▶ _MATERIAL FOR THIS EXERCISE_

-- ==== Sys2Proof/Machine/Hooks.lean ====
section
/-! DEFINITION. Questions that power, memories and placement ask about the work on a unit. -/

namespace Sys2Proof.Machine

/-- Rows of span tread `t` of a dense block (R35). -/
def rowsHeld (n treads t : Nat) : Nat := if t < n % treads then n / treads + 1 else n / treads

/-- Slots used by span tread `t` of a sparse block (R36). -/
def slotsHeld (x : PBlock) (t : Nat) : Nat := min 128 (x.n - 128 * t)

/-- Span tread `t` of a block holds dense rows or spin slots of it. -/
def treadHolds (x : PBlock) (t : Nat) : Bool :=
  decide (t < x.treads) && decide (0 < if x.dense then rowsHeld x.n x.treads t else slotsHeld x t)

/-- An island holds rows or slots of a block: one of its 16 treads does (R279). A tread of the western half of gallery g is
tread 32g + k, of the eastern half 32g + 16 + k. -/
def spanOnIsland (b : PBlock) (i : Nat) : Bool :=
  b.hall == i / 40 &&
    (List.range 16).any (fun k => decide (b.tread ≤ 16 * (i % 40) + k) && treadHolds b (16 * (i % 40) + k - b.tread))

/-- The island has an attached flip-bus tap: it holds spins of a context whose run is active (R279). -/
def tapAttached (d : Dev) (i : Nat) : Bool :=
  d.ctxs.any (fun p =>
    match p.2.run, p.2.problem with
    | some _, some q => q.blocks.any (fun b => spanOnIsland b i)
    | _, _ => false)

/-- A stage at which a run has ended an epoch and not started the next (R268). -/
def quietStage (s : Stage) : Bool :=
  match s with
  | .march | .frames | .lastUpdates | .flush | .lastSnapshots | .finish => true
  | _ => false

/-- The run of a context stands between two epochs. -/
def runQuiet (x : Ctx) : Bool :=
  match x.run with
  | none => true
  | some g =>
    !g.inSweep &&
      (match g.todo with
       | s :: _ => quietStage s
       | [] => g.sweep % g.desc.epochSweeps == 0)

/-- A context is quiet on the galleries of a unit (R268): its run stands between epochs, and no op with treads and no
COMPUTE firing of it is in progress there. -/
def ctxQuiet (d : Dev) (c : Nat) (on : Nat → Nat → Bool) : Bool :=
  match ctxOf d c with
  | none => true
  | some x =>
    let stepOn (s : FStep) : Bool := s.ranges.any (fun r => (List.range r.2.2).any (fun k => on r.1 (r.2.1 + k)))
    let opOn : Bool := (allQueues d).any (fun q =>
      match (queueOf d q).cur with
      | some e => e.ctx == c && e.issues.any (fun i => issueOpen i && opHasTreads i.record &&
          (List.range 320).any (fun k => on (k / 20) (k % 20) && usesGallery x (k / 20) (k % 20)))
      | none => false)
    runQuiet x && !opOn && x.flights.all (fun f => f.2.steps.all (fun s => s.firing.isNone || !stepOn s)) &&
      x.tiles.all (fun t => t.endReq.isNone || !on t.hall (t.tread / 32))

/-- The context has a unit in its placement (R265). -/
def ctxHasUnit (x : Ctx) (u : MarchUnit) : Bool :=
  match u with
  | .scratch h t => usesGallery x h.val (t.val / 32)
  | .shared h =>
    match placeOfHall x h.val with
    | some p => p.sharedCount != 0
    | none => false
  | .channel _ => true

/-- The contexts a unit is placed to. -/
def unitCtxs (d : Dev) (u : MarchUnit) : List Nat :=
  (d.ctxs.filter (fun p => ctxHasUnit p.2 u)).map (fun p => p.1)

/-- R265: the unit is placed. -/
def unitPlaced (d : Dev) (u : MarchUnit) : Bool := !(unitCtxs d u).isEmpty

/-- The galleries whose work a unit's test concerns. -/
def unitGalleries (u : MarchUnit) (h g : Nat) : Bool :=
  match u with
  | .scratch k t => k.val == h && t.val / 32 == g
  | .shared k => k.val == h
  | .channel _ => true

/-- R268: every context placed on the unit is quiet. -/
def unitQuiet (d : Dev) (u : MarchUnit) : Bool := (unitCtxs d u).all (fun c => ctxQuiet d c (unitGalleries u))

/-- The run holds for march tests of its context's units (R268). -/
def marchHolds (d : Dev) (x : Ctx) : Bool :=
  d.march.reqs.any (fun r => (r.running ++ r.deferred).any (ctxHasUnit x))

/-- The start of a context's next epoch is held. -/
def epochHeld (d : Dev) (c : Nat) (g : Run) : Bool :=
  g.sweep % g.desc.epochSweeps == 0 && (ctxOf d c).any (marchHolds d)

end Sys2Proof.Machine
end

▶ _EXERCISE GOAL_
Quote the listing above from its first line to the line with "block (R36). -/", inclusive, and add nothing.

▶ _RESULT_
-- ==== Sys2Proof/Machine/Hooks.lean ====
section
/-! DEFINITION. Questions that power, memories and placement ask about the work on a unit. -/

namespace Sys2Proof.Machine

/-- Rows of span tread `t` of a dense block (R35). -/
def rowsHeld (n treads t : Nat) : Nat := if t < n % treads then n / treads + 1 else n / treads

/-- Slots used by span tread `t` of a sparse block (R36). -/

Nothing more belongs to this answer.